List, from the lines below, each one with "toStable" in it.

<<<<

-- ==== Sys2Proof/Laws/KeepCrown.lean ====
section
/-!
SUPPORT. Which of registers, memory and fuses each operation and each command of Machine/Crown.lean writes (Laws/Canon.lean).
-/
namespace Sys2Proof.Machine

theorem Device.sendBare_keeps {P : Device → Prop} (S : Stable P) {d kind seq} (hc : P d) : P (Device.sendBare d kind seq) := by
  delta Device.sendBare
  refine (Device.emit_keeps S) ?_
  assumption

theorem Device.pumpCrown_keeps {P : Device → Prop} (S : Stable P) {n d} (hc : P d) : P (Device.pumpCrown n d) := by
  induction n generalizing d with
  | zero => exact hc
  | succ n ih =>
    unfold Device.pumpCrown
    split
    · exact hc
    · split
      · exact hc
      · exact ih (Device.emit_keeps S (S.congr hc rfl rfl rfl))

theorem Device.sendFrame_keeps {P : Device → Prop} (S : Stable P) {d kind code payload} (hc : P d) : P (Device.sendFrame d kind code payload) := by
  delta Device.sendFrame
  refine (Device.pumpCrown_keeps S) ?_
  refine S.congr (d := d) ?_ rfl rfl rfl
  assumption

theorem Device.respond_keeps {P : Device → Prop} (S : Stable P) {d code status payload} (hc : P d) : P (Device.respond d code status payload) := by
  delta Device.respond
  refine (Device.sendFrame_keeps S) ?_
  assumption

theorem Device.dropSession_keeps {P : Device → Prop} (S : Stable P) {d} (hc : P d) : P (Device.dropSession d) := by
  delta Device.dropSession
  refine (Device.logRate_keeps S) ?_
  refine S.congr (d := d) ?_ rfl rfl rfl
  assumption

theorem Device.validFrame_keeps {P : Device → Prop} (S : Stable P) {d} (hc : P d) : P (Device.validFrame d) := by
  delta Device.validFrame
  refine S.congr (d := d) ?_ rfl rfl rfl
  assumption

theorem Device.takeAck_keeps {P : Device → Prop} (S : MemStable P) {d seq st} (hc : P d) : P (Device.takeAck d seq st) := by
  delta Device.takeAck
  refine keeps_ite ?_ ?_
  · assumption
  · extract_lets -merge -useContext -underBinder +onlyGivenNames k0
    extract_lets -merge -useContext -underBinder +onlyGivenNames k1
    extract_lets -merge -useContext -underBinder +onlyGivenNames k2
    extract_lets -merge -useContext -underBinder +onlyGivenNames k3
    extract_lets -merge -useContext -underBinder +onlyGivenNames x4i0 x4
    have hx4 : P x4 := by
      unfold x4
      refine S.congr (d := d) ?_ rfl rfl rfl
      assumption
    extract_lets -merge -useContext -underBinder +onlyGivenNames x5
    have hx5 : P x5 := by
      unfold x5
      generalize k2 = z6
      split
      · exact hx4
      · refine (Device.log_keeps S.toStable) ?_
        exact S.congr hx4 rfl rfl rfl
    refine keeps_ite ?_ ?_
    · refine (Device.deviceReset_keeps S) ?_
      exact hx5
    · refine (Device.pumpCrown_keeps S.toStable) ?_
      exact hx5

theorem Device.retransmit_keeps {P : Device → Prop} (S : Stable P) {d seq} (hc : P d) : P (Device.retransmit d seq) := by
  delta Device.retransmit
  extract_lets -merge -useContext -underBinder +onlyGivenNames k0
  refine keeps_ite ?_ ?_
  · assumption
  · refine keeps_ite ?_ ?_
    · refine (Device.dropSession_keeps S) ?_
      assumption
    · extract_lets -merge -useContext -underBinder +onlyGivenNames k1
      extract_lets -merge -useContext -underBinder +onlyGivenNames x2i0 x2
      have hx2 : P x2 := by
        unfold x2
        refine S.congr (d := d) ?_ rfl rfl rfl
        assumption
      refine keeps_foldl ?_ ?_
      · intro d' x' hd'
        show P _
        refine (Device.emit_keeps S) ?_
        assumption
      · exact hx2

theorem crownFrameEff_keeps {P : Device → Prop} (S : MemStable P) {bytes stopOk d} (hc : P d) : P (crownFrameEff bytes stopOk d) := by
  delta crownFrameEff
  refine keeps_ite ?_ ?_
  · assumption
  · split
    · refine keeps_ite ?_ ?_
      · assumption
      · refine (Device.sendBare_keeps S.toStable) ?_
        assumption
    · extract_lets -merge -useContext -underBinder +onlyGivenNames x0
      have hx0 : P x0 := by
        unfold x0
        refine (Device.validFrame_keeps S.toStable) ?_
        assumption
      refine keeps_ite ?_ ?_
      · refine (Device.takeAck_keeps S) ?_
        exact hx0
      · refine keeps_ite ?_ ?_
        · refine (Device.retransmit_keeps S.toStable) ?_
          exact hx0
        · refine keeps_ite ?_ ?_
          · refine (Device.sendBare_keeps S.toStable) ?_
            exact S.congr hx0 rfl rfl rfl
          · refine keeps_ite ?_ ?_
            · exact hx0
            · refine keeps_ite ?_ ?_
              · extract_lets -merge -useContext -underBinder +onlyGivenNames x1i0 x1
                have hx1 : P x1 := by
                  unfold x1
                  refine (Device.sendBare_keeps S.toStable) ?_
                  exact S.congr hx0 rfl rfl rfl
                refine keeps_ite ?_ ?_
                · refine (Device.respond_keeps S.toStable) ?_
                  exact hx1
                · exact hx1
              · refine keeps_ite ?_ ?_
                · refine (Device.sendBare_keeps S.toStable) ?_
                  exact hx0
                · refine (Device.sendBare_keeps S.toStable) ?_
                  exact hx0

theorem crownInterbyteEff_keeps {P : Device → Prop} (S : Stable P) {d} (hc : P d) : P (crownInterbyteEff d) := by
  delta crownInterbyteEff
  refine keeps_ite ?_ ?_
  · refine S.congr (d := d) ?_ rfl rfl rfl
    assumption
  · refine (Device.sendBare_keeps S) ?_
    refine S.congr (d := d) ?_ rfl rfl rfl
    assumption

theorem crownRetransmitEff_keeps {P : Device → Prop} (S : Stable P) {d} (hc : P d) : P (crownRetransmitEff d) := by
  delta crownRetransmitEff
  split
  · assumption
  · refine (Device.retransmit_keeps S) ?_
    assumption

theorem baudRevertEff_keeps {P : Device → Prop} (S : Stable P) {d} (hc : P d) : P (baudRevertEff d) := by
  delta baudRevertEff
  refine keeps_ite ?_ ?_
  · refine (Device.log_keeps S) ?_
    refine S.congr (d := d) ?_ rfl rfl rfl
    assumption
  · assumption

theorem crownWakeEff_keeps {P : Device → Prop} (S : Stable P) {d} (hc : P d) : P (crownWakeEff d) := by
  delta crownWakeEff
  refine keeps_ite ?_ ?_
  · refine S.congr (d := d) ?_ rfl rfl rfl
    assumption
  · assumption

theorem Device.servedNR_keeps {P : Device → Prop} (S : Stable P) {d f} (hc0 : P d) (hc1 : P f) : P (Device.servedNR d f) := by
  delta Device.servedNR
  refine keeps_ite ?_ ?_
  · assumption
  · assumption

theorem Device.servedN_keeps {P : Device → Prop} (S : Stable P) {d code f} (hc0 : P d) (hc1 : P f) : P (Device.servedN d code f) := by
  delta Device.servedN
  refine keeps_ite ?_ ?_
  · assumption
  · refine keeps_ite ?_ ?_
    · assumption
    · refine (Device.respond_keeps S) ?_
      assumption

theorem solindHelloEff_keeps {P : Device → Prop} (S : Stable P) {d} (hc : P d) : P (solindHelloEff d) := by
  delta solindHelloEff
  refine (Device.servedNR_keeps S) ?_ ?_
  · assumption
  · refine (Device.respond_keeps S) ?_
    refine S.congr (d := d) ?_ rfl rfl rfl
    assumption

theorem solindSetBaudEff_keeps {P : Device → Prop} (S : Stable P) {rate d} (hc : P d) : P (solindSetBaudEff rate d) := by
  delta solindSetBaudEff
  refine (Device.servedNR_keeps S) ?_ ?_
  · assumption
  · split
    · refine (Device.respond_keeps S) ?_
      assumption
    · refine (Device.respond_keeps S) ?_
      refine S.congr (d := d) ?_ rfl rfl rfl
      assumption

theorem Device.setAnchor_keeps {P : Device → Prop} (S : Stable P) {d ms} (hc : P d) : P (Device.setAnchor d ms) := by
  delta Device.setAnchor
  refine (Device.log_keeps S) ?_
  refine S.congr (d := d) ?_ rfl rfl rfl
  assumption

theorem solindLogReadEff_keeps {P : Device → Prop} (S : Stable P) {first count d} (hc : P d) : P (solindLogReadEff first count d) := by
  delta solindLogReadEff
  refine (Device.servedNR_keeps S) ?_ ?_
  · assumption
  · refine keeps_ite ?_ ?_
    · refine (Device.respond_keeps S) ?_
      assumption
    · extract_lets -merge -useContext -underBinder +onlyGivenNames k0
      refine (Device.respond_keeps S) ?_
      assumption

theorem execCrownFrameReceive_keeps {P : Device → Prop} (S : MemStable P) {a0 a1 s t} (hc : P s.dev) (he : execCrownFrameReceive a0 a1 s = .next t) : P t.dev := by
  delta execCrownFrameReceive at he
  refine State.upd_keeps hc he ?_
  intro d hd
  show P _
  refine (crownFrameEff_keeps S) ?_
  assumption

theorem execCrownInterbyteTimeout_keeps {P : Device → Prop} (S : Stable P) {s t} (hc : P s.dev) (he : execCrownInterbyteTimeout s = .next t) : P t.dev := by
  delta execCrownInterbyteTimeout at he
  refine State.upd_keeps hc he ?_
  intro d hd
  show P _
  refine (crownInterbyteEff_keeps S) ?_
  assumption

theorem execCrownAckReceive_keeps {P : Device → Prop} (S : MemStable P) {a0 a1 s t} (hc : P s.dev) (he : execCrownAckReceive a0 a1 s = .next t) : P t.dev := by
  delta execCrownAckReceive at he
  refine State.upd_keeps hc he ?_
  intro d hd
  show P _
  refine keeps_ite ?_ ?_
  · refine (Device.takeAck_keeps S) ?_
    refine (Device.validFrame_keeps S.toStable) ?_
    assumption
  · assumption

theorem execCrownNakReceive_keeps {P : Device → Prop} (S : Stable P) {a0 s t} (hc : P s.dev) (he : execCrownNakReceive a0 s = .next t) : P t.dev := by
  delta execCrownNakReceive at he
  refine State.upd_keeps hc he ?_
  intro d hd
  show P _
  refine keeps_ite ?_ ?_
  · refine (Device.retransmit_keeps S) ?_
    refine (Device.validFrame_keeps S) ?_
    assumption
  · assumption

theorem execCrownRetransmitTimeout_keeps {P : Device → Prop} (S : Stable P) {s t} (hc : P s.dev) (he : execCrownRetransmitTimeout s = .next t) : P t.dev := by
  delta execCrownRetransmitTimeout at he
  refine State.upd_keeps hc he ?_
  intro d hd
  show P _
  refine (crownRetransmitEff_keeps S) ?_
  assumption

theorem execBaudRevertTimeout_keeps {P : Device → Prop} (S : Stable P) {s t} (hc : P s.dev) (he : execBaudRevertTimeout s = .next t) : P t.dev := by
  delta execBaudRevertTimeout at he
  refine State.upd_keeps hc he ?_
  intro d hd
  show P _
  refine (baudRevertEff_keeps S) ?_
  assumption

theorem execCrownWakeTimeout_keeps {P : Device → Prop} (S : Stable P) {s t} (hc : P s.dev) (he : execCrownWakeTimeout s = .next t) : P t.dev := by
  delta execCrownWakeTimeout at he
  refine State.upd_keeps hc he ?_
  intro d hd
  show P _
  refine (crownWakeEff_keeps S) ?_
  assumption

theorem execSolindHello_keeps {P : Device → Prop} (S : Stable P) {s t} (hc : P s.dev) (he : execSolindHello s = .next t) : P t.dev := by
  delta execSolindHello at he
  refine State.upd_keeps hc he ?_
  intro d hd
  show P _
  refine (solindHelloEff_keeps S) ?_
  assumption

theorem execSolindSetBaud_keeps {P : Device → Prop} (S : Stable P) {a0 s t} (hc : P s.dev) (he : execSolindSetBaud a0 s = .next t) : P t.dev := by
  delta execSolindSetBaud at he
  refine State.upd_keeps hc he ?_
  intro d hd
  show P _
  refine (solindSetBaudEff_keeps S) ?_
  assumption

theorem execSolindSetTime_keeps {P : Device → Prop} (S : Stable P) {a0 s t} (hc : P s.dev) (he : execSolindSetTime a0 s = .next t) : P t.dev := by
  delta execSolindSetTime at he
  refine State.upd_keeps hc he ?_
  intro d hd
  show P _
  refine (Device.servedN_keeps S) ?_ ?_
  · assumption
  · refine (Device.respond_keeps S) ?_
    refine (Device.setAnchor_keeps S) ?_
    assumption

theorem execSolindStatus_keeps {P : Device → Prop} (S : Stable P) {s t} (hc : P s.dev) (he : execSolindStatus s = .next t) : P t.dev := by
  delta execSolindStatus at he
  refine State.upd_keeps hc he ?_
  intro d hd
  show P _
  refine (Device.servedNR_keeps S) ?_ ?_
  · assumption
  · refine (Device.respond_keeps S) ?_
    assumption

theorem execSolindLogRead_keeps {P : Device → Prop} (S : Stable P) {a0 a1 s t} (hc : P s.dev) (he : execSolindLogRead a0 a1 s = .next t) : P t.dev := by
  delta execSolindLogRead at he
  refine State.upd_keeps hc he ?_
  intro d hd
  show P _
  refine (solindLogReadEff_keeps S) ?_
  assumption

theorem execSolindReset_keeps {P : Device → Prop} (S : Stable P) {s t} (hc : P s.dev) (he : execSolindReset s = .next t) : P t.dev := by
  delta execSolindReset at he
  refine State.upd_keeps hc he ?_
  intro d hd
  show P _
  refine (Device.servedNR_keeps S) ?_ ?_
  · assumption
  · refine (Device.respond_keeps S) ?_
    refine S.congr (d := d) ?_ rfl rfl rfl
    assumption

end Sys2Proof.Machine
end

>>>>

Answer to this task:
      · refine (Device.log_keeps S.toStable) ?_
    · refine (Device.pumpCrown_keeps S.toStable) ?_
      · refine (Device.sendBare_keeps S.toStable) ?_
        refine (Device.validFrame_keeps S.toStable) ?_
        · refine (Device.retransmit_keeps S.toStable) ?_
          · refine (Device.sendBare_keeps S.toStable) ?_
                  refine (Device.sendBare_keeps S.toStable) ?_
                · refine (Device.respond_keeps S.toStable) ?_
                · refine (Device.sendBare_keeps S.toStable) ?_
                · refine (Device.sendBare_keeps S.toStable) ?_
    refine (Device.validFrame_keeps S.toStable) ?_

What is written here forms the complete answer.